Часть 13 из 36 В начало
Для доступа к библиотеке пройдите авторизацию
– Я пришла не для того, чтобы создавать проблемы, сеньор?.. – Я протянула руку.
– Жоао Баптиста, к вашим услугам, – ответил он, демонстрируя крупные желтые зубы. От него исходил сильный запах табака. – Извините за невоспитанность, но я действительно не могу помочь вам, сеньора.
Я попыталась запросить список клиентов, которые в тот день заплатили кредиткой, но он даже не удосужился обратить на мой вопрос внимание. Я прибегла ко лжи во спасение: объяснила, что занимаюсь расследованием для подруги, что бедняжка подозревает мужа в измене, но выдумка только ухудшила дело.
– Сеньора, в ссору между мужем и женой я лезть не буду. Не тратьте больше мое время. Если полиция будет арестовывать мужчин, изменяющих женам, к обеду здесь никого не останется. Вы уже вторая девушка, которая просит у меня просмотреть записи. Я не собираюсь вредить клиенту из-за сплетен. Возвращайтесь либо с постановлением суда – либо не возвращайтесь вовсе.
Несомненно, первой девушкой, запросившей доступ к камерам, была сама Марта! Бинго!
– Могу я хотя бы сесть и пообедать? Не хотелось бы опаздывать.
– Да, сеньора.

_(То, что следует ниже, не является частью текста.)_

-- ==== Sys2Proof/Proofs/Encoding.lean ====
section
/-! SUPPORT. What the decoder takes of the words it is given (R134), and the TEST IF words (R144). -/

namespace Sys2Proof.Machine

/-! ### The words an instruction takes (R134) -/

/-- Decoding leaves `rest` of the words `more` after the first one: all of them but a displacement, if there is one. -/
def Leaves (displacement : Bool) (more rest : List Word) : Prop :=
  if displacement then ∃ d, more = d :: rest else more = rest

@[simp] theorem leaves_true {more rest : List Word} : Leaves true more rest ↔ ∃ d, more = d :: rest := by simp [Leaves]
@[simp] theorem leaves_false {more rest : List Word} : Leaves false more rest ↔ more = rest := by simp [Leaves]

theorem withDisp_eq_ok {more rest : List Word} {f : Word → MemOp} {m : MemOp} (h : withDisp more f = .ok (m, rest)) :
    ∃ d, more = d :: rest := by
  cases more with
  | nil => cases h
  | cons d more => cases h; exact ⟨d, rfl⟩

theorem indexed_eq_ok {w : Word} {k : Scale → Except DecodeError (MemOp × List Word)} {p : MemOp × List Word}
    (h : indexed w k = .ok p) : ∃ scale, k scale = .ok p := by
  unfold indexed at h
  split at h
  · exact ⟨_, h⟩
  · cases h

theorem unindexed_eq_ok {w : Word} {r : Except DecodeError (MemOp × List Word)} {p : MemOp × List Word}
    (h : unindexed w r = .ok p) : r = .ok p := by
  unfold unindexed at h
  split at h
  · exact h
  · split at h
    · cases h
    · exact h

/-- In a MEMB word the mode alone tells whether a displacement follows. -/
theorem hasDisplacement_memb {w : Word} {mode : Nat} (hop : 0x80 ≤ opcodeOf w) (hform : bitAt w 12 = true)
    (hmode : (w.extractLsb' 10 4).toNat = mode) :
    hasDisplacement w = (mode == 5 || decide (12 ≤ mode)) := by
  simp [hasDisplacement, hop, hform, hmode]

/-- The memory operand of a MEM word takes the displacement word its mode announces, and no other. -/
theorem decodeMemOp_leaves {w : Word} {more rest : List Word} {m : MemOp} (hop : 0x80 ≤ opcodeOf w)
    (h : decodeMemOp w more = .ok (m, rest)) : Leaves (hasDisplacement w) more rest := by
  unfold decodeMemOp at h
  split at h
  case isTrue hmema =>
    have hno : hasDisplacement w = false := by simp [hasDisplacement, hmema]
    rw [hno, leaves_false]
    split at h <;> cases h <;> rfl
  case isFalse hmemb =>
    have hform : bitAt w 12 = true := by simpa using hmemb
    split at h
    case isTrue => cases h
    case isFalse =>
      split at h
      case h_1 hmode =>
        cases unindexed_eq_ok h
        simp [hasDisplacement_memb hop hform hmode]
      case h_2 hmode =>
        simpa [hasDisplacement_memb hop hform hmode] using withDisp_eq_ok (unindexed_eq_ok h)
      case h_3 hmode =>
        obtain ⟨scale, h⟩ := indexed_eq_ok h
        cases h
        simp [hasDisplacement_memb hop hform hmode]
      case h_4 hmode =>
        simpa [hasDisplacement_memb hop hform hmode] using withDisp_eq_ok (unindexed_eq_ok h)
      case h_5 hmode =>
        simpa [hasDisplacement_memb hop hform hmode] using withDisp_eq_ok (unindexed_eq_ok h)
      case h_6 hmode =>
        obtain ⟨scale, h⟩ := indexed_eq_ok h
        simpa [hasDisplacement_memb hop hform hmode] using withDisp_eq_ok h
      case h_7 hmode =>
        obtain ⟨scale, h⟩ := indexed_eq_ok h
        simpa [hasDisplacement_memb hop hform hmode] using withDisp_eq_ok h
      case h_8 => cases h

/-- A CTRL instruction is its first word alone. -/
theorem decodeCtrl_rest {w : Word} {more rest : List Word} {i : Instr} (h : decodeCtrl w more = .ok (i, rest)) :
    more = rest := by
  unfold decodeCtrl at h
  split at h
  · cases h
  · split at h
    · cases h
    · split at h <;> cases h <;> rfl

/-- A COBR instruction is its first word alone. -/
theorem decodeCobr_rest {w : Word} {more rest : List Word} {i : Instr} (h : decodeCobr w more = .ok (i, rest)) :
    more = rest := by
  unfold decodeCobr at h
  split at h
  · cases h
  · split at h
    · cases h
    · split at h <;> cases h <;> rfl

Но полиция здесь не ест бесплатно, нет. Чувствуйте себя как дома, если желаете, но счет оплачивайте.
Я глубоко вздохнула, чтобы не послать португальца куда подальше. Сделала заказ и взяла кока-колу со льдом и лимоном. Зал был переполнен. Разноцветные футболки, свисающие с потолка, служили украшением ресторана, а бутылки вина на полках завершали образ. По стенам висели фотографии знаменитостей, посетивших это местечко. Я огляделась, чтобы увидеть – вдруг здесь есть кто-то известный. Никого! На красных стульях сидели обычные люди вроде меня. Я продолжала наблюдать за официантами. Обслуживание было простым, но очень быстрым. Наслаждаясь спагетти по-флорентийски, я позвала метрдотеля и похвалила обслуживание и еду. Непрестанно улыбаясь, я перешла к делу, показав фотографию Марты.
– Вы знаете эту девушку?
Он сразу ее вспомнил:
– Да, конечно, я обслуживал столик. Но это было давно. Я не помню, когда и с кем она была, но думаю, что не одна…
Это был мой счастливый день. Я достала рисунок Пьетро из сумки и показала его.

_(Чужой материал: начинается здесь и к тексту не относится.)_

-- ==== Sys2Proof/Tests/Slice0.lean ====
section
/-! SUPPORT. The model's own tests. Expected results come from the spec's encodings (spec/30_encoding.md R81, R85) and its
worked vectors (spec/95_test_vectors.md, cited by their number). Then, for every statement with hypotheses, a witness that
meets them. -/

namespace Sys2Proof.Tests

open Sys2Proof.Machine

/-- A running machine with `bytes` at `pc`, and registers `r0`, `r1` and the stack pointer as given. -/
def machine (bytes : List Byte) (pc : Addr) (r0 r1 sp : Byte) (fl : Byte := 0x00#8) : State :=
  State.placeBytes
    { State.reset with pc := pc, fl := fl, regs := #v[r0, r1, 0x00#8, 0x00#8, 0x00#8, 0x00#8, 0x00#8, sp] } pc bytes

/-- The state after one step; the state itself where no step exists. -/
def after (s : State) : State :=
  match step s with
  | .next t => t
  | .fault _ => s
  | .refused _ => s

/-! ## Decoding: each word written out bit by bit from R81 and R85 -/

theorem test_decode_add : decode defaultOpc 0b10100000#8 0b00000000#8 0b00000001#8 = .instr (.add 0#8 1#8) := by decide
theorem test_decode_sub : decode defaultOpc 0b10100001#8 0b00000010#8 0b00000011#8 = .instr (.sub 2#8 3#8) := by decide
theorem test_decode_mul : decode defaultOpc 0b10100010#8 0b00000101#8 0b00000100#8 = .instr (.mul 5#8 4#8) := by decide
theorem test_decode_div : decode defaultOpc 0b10100011#8 0b00000110#8 0b00000001#8 = .instr (.div 6#8 1#8) := by decide
theorem test_decode_mod : decode defaultOpc 0b10100100#8 0b00000111#8 0b00000000#8 = .instr (.mod 7#8 0#8) := by decide
theorem test_decode_cmp : decode defaultOpc 0b10100111#8 0b00000001#8 0b00000010#8 = .instr (.cmp 1#8 2#8) := by decide
theorem test_decode_push : decode defaultOpc 0b01000101#8 0b00000110#8 0xFF#8 = .instr (.push 6#8) := by decide
theorem test_decode_pop : decode defaultOpc 0b01000110#8 0b00000101#8 0xFF#8 = .instr (.pop 5#8) := by decide
theorem test_decode_call : decode defaultOpc 0b01010000#8 0b00000011#8 0xFF#8 = .instr (.call 3#8) := by decide
theorem test_decode_ret : decode defaultOpc 0b00010001#8 0xFF#8 0xFF#8 = .instr .ret := by decide
theorem test_decode_jmp : decode defaultOpc 0b01010100#8 0b00000010#8 0xFF#8 = .instr (.jmp 2#8) := by decide
theorem test_decode_jeq : decode defaultOpc 0b01010101#8 0b00000100#8 0xFF#8 = .instr (.jeq 4#8) := by decide
theorem test_decode_jne : decode defaultOpc 0b01010110#8 0b00000111#8 0xFF#8 = .instr (.jne 7#8) := by decide
theorem test_decode_hlt : decode defaultOpc 0b00000001#8 0xFF#8 0xFF#8 = .instr .hlt := by decide
theorem test_decode_ldi : decode defaultOpc 0b10000010#8 0b00000000#8 0b00101010#8 = .instr (.ldi 0#8 42#8) := by decide
theorem test_decode_prn : decode defaultOpc 0b01000111#8 0b00000001#8 0xFF#8 = .instr (.prn 1#8) := by decide

/-- E3: ALU-looking bits that are not in the map; R88, R89: 0x00 is no instruction. -/
theorem test_decode_rejects :
    decode defaultOpc 0xA5#8 0#8 1#8 = .unsupported 0xA5#8 ∧ decode defaultOpc 0x00#8 0#8 0#8 = .unsupported 0x00#8 := by
  decide

set_option maxRecDepth 4000 in
/-- R88: 240 of the 256 opcode bytes are unsupported under the default map. -/
theorem test_decode_rejects_240 :
    ((List.range 256).filter fun n => (decodeOpcode defaultOpc (BitVec.ofNat 8 n)).isNone).length = 240 := by decide

/-- R86: under the default map the top two bits of an opcode are its number of operand bytes. -/
theorem test_width_matches_default_opcode_bits :
    Mnemonic.all.all (fun m => decide (m.width = 1 + (defaultOpc m >>> 6).toNat)) = true := by decide

/-! ## WellFormed: one ill-formed term for each register position -/

theorem test_wf_refuses_first_of_two : (Instr.add 0x08#8 0x00#8).wellFormed = false := by decide
theorem test_wf_refuses_second_of_two : (Instr.cmp 0x00#8 0xFF#8).wellFormed = false := by decide
theorem test_wf_refuses_single : (Instr.push 0x08#8).wellFormed = false := by decide
theorem test_wf_refuses_ldi_register : (Instr.ldi 0x80#8 0x00#8).wellFormed = false := by decide
theorem test_wf_accepts :
    (Instr.add 0x07#8 0x00#8).wellFormed = true ∧ (Instr.ldi 0x07#8 0xFF#8).wellFormed = true ∧
      Instr.ret.wellFormed = true := by decide

/-! ## One step each -/

/-- A6: the bytes stand at 0xFE, 0xFF and 0x00. -/
theorem test_add_straddles_the_top :
    (after (machine [0xA0#8, 0#8, 1#8] 0xFE#8 5#8 3#8 0xF3#8)).reg 0 = 8#8 ∧
      (after (machine [0xA0#8, 0#8, 1#8] 0xFE#8 5#8 3#8 0xF3#8)).pc = 0x01#8 := by decide

/-- A16: the carry is lost and `fl` is unchanged. -/
theorem test_add_wraps :
    (after (machine [0xA0#8, 0#8, 1#8] 0#8 255#8 1#8 0xF3#8 0x01#8)).reg 0 = 0#8 ∧
      (after (machine [0xA0#8, 0#8, 1#8] 0#8 255#8 1#8 0xF3#8 0x01#8)).fl = 0x01#8 := by decide

/-- A8. -/
theorem test_sub_wraps : (after (machine [0xA1#8, 0#8, 1#8] 0#8 0#8 1#8 0xF3#8)).reg 0 = 255#8 := by decide

/-- A13. -/
theorem test_mul_keeps_the_low_byte : (after (machine [0xA2#8, 0#8, 1#8] 0#8 255#8 2#8 0xF3#8)).reg 0 = 254#8 := by decide

/-- V3. -/
theorem test_div_quotient : (after (machine [0xA3#8, 0#8, 1#8] 0#8 255#8 2#8 0xF3#8)).reg 0 = 127#8 := by decide

/-- V17: the index is checked before the divisor. -/
theorem test_div_bad_index_first :
    (after (machine [0xA3#8, 9#8, 1#8] 0#8 10#8 0#8 0xF3#8)).run = .faulted ⟨.badRegisterIndex, 0#8, 0xA3#8, 9#8, 1#8⟩ := by
  decide

/-- V10. -/
theorem test_mod_remainder : (after (machine [0xA4#8, 0#8, 1#8] 0#8 255#8 16#8 0xF3#8)).reg 0 = 15#8 := by decide

/-- V14. -/
theorem test_mod_by_zero :
    after (machine [0xA4#8, 0#8, 1#8] 6#8 10#8 0#8 0xF3#8) =
      { machine [0xA4#8, 0#8, 1#8] 6#8 10#8 0#8 0xF3#8 with run := .faulted ⟨.divideByZero, 6#8, 0xA4#8, 0#8, 1#8⟩ } := by
  decide

/-- M1 and M2. -/
theorem test_cmp_sets_and_clears :
    (after (machine [0xA7#8, 0#8, 1#8] 0#8 7#8 7#8 0xF3#8)).fl = 0x01#8 ∧
      (after (machine [0xA7#8, 0#8, 1#8] 0#8 7#8 8#8 0xF3#8 0x01#8)).fl = 0x00#8 := by decide

/-- K3: the stack pointer wraps below zero. -/
theorem test_push_wraps :
    (after (machine [0x45#8, 0#8] 6#8 0xAB#8 0#8 0x00#8)).reg 7 = 0xFF#8 ∧
      (after (machine [0x45#8, 0#8] 6#8 0xAB#8 0#8 0x00#8)).memRead 0xFF#8 = 0xAB#8 := by decide

/-- K5: `PUSH R7` stores the decremented stack pointer. -/
theorem test_push_stack_pointer : (after (machine [0x45#8, 7#8] 8#8 0#8 0#8 0xFF#8)).memRead 0xFE#8 = 0xFE#8 := by decide

/-- K8: a POP on an empty stack is no error. -/
theorem test_pop_empty_stack :
    (after (machine [0x46#8, 0#8] 0#8 9#8 0#8 0xF3#8)).reg 0 = 0x00#8 ∧
      (after (machine [0x46#8, 0#8] 0#8 9#8 0#8 0xF3#8)).reg 7 = 0xF4#8 := by decide

/-- K7: `POP R7` ends one above the popped byte. -/
theorem test_pop_stack_pointer :
    (after ((machine [0x46#8, 7#8] 0#8 0#8 0#8 0x40#8).memWrite 0x40#8 0xFF#8)).reg 7 = 0x00#8 := by decide

/-- L3: the return address of a CALL at 0xFE. -/
theorem test_call_at_the_top :
    (after (machine [0x50#8, 1#8] 0xFE#8 0#8 0x20#8 0xF3#8)).pc = 0x20#8 ∧
      (after (machine [0x50#8, 1#8] 0xFF#8 0#8 0x20#8 0xF3#8)).memRead 0xF2#8 = 0x01#8 := by decide

/-- L6: `CALL R7` jumps to the decremented stack pointer. -/
theorem test_call_stack_pointer : (after (machine [0x50#8, 7#8] 0#8 0#8 0#8 0xF3#8)).pc = 0xF2#8 := by decide

/-- L9: a popped 0 gives 0, not 255. -/
theorem test_ret_to_zero :
    (after (machine [0x11#8] 0x40#8 0#8 0#8 0xF2#8)).pc = 0x00#8 ∧
      (after (machine [0x11#8] 0x40#8 0#8 0#8 0xF2#8)).reg 7 = 0xF3#8 := by decide

/-- J2 and J3. -/
theorem test_jmp_targets :
    (after (machine [0x54#8, 0#8] 3#8 0x00#8 0xFF#8 0xF3#8)).pc = 0x00#8 ∧
      (after (machine [0x54#8, 1#8] 3#8 0x00#8 0xFF#8 0xF3#8)).pc = 0xFF#8 := by decide

/-- J9 and J11: a JEQ that is not taken goes on 2 bytes and does not look at its operand. -/
theorem test_jeq_not_taken :
    (after (machine [0x55#8, 2#8] 0xFF#8 0#8 0#8 0xF3#8)).pc = 0x01#8 ∧
      (after (machine [0x55#8, 9#8] 0#8 0#8 0#8 0xF3#8)).pc = 0x02#8 := by decide

/-- J5. -/
theorem test_jeq_taken : (after (machine [0x55#8, 1#8] 0x10#8 0#8 0x20#8 0xF3#8 0x01#8)).pc = 0x20#8 := by decide

/-- J13 and J8. -/
theorem test_jne :
    (after (machine [0x56#8, 0#8] 3#8 6#8 0#8 0xF3#8)).pc = 0x06#8 ∧
      (after (machine [0x56#8, 0#8] 0x14#8 0x0C#8 0#8 0xF3#8 0x01#8)).pc = 0x16#8 := by decide

/-- H2. -/
theorem test_hlt_at_the_top :
    (after (machine [0x01#8] 0xFF#8 0#8 0#8 0xF3#8)).run = .halted ∧
      (after (machine [0x01#8] 0xFF#8 0#8 0#8 0xF3#8)).pc = 0x00#8 := by decide

/-- H4 and H6. -/
theorem test_ldi :
    (after (machine [0x82#8, 7#8, 9#8] 0#8 0#8 0#8 0xF3#8)).reg 7 = 0x09#8 ∧
      (after (machine [0x82#8, 5#8, 0xFF#8] 0#8 0#8 0#8 0xF3#8)).reg 5 = 255#8 := by decide

/-- H9. -/
theorem test_prn_appends :
    (after { machine [0x47#8, 7#8] 0#8 0#8 0#8 0xF3#8 with out := [42#8] }).out = [42#8, 243#8] := by decide

/-- E1, from the state right after reset: memory reads 0x00, which is no instruction (R244). -/
theorem test_reset_steps_to_unsupported :
    after State.reset = { State.reset with run := .faulted ⟨.unsupportedInstruction, 0#8, 0#8, 0#8, 0#8⟩ } := by decide

/-- The word that `withFetchWord` places is run by the very next step. -/
theorem test_with_fetch_word : (after (State.reset.withFetchWord 24 0x2A0082)).reg 0 = 42#8 := by decide

/-! ## Witnesses: the hypotheses of each statement are met -/

theorem witness_defaultOpc_injective : Function.Injective defaultOpc := by
  intro m n
  cases m <;> cases n <;> decide

/-- EncodeOfDecodeIsTheFetchedBytes, and the format R clause of FetchReadsThreeBytesAndIgnoresUnusedSlots. -/
theorem witness_decoded_push :
    decode defaultOpc 0x45#8 0x07#8 0xFF#8 = .instr (.push 0x07#8) ∧ (Instr.push 0x07#8).mnemonic.format = .r := by decide

/-- The format Z clause of FetchReadsThreeBytesAndIgnoresUnusedSlots. -/
theorem witness_decoded_ret :
    decode defaultOpc 0x11#8 0xFF#8 0xFF#8 = .instr .ret ∧ Instr.ret.mnemonic.format = .z := by decide

/-- DecodeLooksUpTheWholeOpcodeByte: a byte in the map, and one in no entry of it. -/
theorem witness_opcode_in_and_out_of_map :
    defaultOpc .hlt = 0x01#8 ∧ ∀ m, defaultOpc m ≠ 0x00#8 := by
  refine ⟨by decide, fun m => ?_⟩
  cases m <;> decide

/-- The addresses of FetchReadsThreeBytesAndIgnoresUnusedSlots and AddressesAndPcWrapModulo256 at the top of memory, and the
stack address at the bottom. -/
theorem witness_wrapped_addresses :
    (0x00#8).toNat = ((0xFF#8).toNat + 1) % 256 ∧ (0x01#8).toNat = ((0xFF#8).toNat + 2) % 256 ∧
      (0xFF#8).toNat = ((0x00#8).toNat + 255) % 256 := by decide

/-- The four clauses of StepRunsTheDecodedInstruction; StoppedMachineStaysStopped. -/
theorem witness_run_states :
    (machine [0x01#8] 0xFF#8 0#8 0#8 0xF3#8).run = .running ∧
      (machine [0x01#8] 0xFF#8 0#8 0#8 0xF3#8).decoded = .instr .hlt ∧
      State.reset.run = .running ∧ State.reset.decoded = .unsupported 0x00#8 ∧
      (after (machine [0x01#8] 0xFF#8 0#8 0#8 0xF3#8)).run = .halted ∧
      (after State.reset).run = .faulted ⟨.unsupportedInstruction, 0#8, 0#8, 0#8, 0#8⟩ := by decide

/-- StoredEncodingRunsUnderAnyOpcodeMap, with the bytes across the top of memory. -/
theorem witness_stored_encoding (k : Nat) (h : k < (Instr.ldi 3#8 0x82#8).width) :
    (machine [0x82#8, 3#8, 0x82#8] 0xFE#8 0#8 0#8 0xF3#8).run = .running ∧
      (machine [0x82#8, 3#8, 0x82#8] 0xFE#8 0#8 0#8 0xF3#8).memRead (0xFE#8 + BitVec.ofNat 8 k) =
        (encode defaultOpc (.ldi 3#8 0x82#8)).getD k 0#8 := by
  have hk : k < 3 := h
  interval_cases k <;> decide

/-- PlacedWordIsWhatTheStepRuns. -/
theorem witness_table_word :
    decodeTableWord 8 0x01 = some .hlt ∧ decodeTableWord 24 0xFF0782 = some (.ldi 7#8 0xFF#8) := by decide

– Он самый! Время от времени он здесь появляется, всегда с кем-то. Выглядит моложе, чем есть на самом деле. Этот парень что-то сделал? Он в розыске? С учетом того, как часто арестовывают бизнесменов, мне бы не хотелось проблем.

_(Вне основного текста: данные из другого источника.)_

/-- A weight load in progress (R345). -/
structure WLoad where
  id : Nat
  queue : Option Nat
  vf : Nat
  dst : Nat
  src : Nat
  len : Nat
deriving DecidableEq, Repr, Inhabited

/-- A watch entry of a die, oldest first (R285). -/
structure WatchEnt where
  die : Nat
  g : GroupRef
deriving DecidableEq, Repr, Inhabited

/-- The management state of the hub and the controller. `routes` lists the routes of the Zuzin ports: port, chip, and whether it works; `noRoute` the chips without one
and since when; `replacing` the units in failure that wait to be replaced by a spare (R16, R347); `coreMap` the logical cores that do not lie on the physical core of their number (R15); `probes` the unreachable chips with the cycle of
their last probe (R339); `firmware` whether the controller has accepted its firmware since the last reset (R343, R346) (R11, R16, R17, R331, R333, R335, R340, R344, R345, R349). -/
structure Mgmt where
  hold : Bool
  degraded : Bool
  failed : Bool
  used : List (UnitKind × Nat × Nat)
  report : List Byte
  apertures : List (Nat × Nat)
  loads : List WLoad
  readVal : List Byte
  faultLog : List (List Byte)
  faultOverflow : Nat
  softErrors : Nat
  stealTries : Nat
  stealWins : Nat
  stealFails : Nat
  locked : Bool
  fifo : List (List Byte)
  unreachable : List Nat
  routes : List (Nat × Nat × Bool)
  noRoute : List (Nat × Nat)
  replacing : List (UnitKind × Nat × Nat)
  coreMap : List (Nat × Nat)
  probes : List (Nat × Nat) := []
  firmware : Bool := true
deriving DecidableEq, Repr, Inhabited

/-- What the instructions of a pair read (R69): their slice, group and core as they are before either writes. -/
structure Before where
  slice : Slice
  group : Group
  core : Core
deriving DecidableEq, Repr, Inhabited

/-- The cursor: the strand whose instruction is being executed, where it stands and the slot after it (or after its pair), the
cycle of its first pass, whether it pays its own budget cycle, whether its trace record is still to be written, whether the other
instruction of its pair has been executed already, the first slot of a pair whose second is tried alone, the passes that its pair takes together (R31), where it reads
its sources (R24, R69), the cause, lane and detail of the trap that kept it from issuing, whether it is presented from the held queue (R103), and for the first instruction of a
split pair that transfers control after the second what it read at its own issue, which is paid (R70). An instruction that issues clears it. The
model's own field (DESIGN CHOICE, notes/assumptions/2.md). -/
structure Cursor where
  who : StrandRef
  pc : Nat
  nextPc : Nat
  cycle : Nat
  charge : Bool
  trace : Bool
  second : Bool
  pairPc : Option Nat
  passes : Nat
  src : Option Before
  met : Option (Nat × Nat × Nat)
  held : Option Held
  sources : List RegWr := []
  paid : Bool := false
deriving DecidableEq, Repr, Inhabited

/-- The machine. The last fields are the model's own: `agenda`, `turn` and `cur` (DESIGN CHOICE, notes/assumptions/2.md), `nextId`, which
numbers results, batches and slices, and `out`. -/
structure State where
  clock : Nat
  chip : Nat
  mem : List (Nat × Byte)
  memFailed : List Nat
  hostMem : List (Nat × Byte)
  hostPages : List (Nat × Bool × Bool × Bool)
  tenants : List (Nat × Tenant)
  regions : List (Nat × Region)
  queues : List Queue
  jobs : List (Nat × Job)
  slices : List (Nat × Slice)
  cores : List (Nat × Core)
  harnesses : List (HKey × Harness)
  gens : List (Nat × Nat)
  watches : List WatchEnt
  promoted : List (Nat × Nat × Nat)
  dcache : List (Nat × List CacheLine)
  remotes : List Remote
  batches : List (Nat × Batch)
  lagging : List LagState
  made : List OfferMade
  got : List OfferGot
  mgmt : Mgmt
  agenda : List Instr
  turn : Nat
  cur : Option Cursor
  nextId : Nat
  out : List OutMsg
deriving DecidableEq, Repr, Inhabited

/-- A zero plane (R196). -/
def Plane.zero : Plane := ⟨.e4m3, [], [], false, []⟩
/-- An array as it stands at placement (R196). -/
def ArraySt.reset : ArraySt := ⟨.zero, .zero, 0, []⟩
/-- A channel after module reset (R227). -/
def Chan.reset : Chan := ⟨0, []⟩
/-- A debug block after module reset (R319). -/
def Debug.reset : Debug := ⟨0, 0, 0, 0, 0, 0, 0, 0, [0, 0, 0, 0], [0, 0], [0, 0], []⟩
/-- A trace unit after module reset. -/
def Trace.reset : Trace := ⟨none, 0, 0, [], 0, []⟩
/-- A bay no run holds. -/
def Bay.reset : Bay := ⟨none, 0⟩
/-- A core after module reset. -/
def Core.reset : Core :=
  ⟨[.reset, .reset, .reset, .reset], [], [], .reset, .reset, [.reset, .reset, .reset, .reset], []⟩
/-- A tenant entry after module reset (R337). -/
def Tenant.reset : Tenant := ⟨[0, 0, 0, 0], 0, 0, 2000, 0, 0, false, false, false⟩
/-- The management state after module reset (R333, R346). -/
def Mgmt.reset : Mgmt :=
  { hold := false, degraded := false, failed := false, used := [], report := [], apertures := [], loads := [], readVal := [],
    faultLog := [], faultOverflow := 0, softErrors := 0, stealTries := 0, stealWins := 0, stealFails := 0, locked := true,
    fifo := [], unreachable := [], routes := [], noRoute := [], replacing := [], coreMap := [] }

/-- The machine right after module reset (R5, R82, R319, R337, R346): the clock at 0, every tenant entry invalid, no region,
job, slice or harness, memory with nothing listed. The chip id is 0 (DESIGN CHOICE, notes/assumptions/5.md). -/
def State.reset : State :=
  { clock := 0, chip := 0, mem := [], memFailed := [], hostMem := [], hostPages := [], tenants := [], regions := [],
    queues := [], jobs := [], slices := [], cores := [], harnesses := [], gens := [], watches := [],
    promoted := [], dcache := [], remotes := [], batches := [], lagging := [], made := [], got := [], mgmt := .reset, agenda := [],
    turn := 0, cur := none, nextId := 0, out := [] }

/-- The memory form of the model: addresses strictly rise and no entry holds what an unlisted address reads as, 0
(DESIGN CHOICE, notes/assumptions/1.md). -/
def Memory.wf (m : List (Nat × Byte)) : Bool := Sparse.wf 0#8 m

end Sys2Proof.Machine
end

– Никаких проблем, уверяю вас. Мне просто нужно знать, приходил ли он сюда двенадцатого сентября. Сможете предоставить мне список тех, кто заплатил кредиткой или чеком в тот день? Для благого дела, прошу вас.
Метрдотель посмотрел на меня, нахмурившись. Пришлось прибегнуть к эффективному шаблону:
– Подумайте о своей сестре, матери… Такое может случиться с ними! Никто не узнает! Все останется между нами, клянусь, – я поднесла к губам указательные пальцы, скрестив их. Какая невинность, он тут же смягчился:
– Ладно, ладно. Сделаем так: Жоао уходит около пяти-шести вечера. Дольше он не задерживается. Я что-нибудь придумаю.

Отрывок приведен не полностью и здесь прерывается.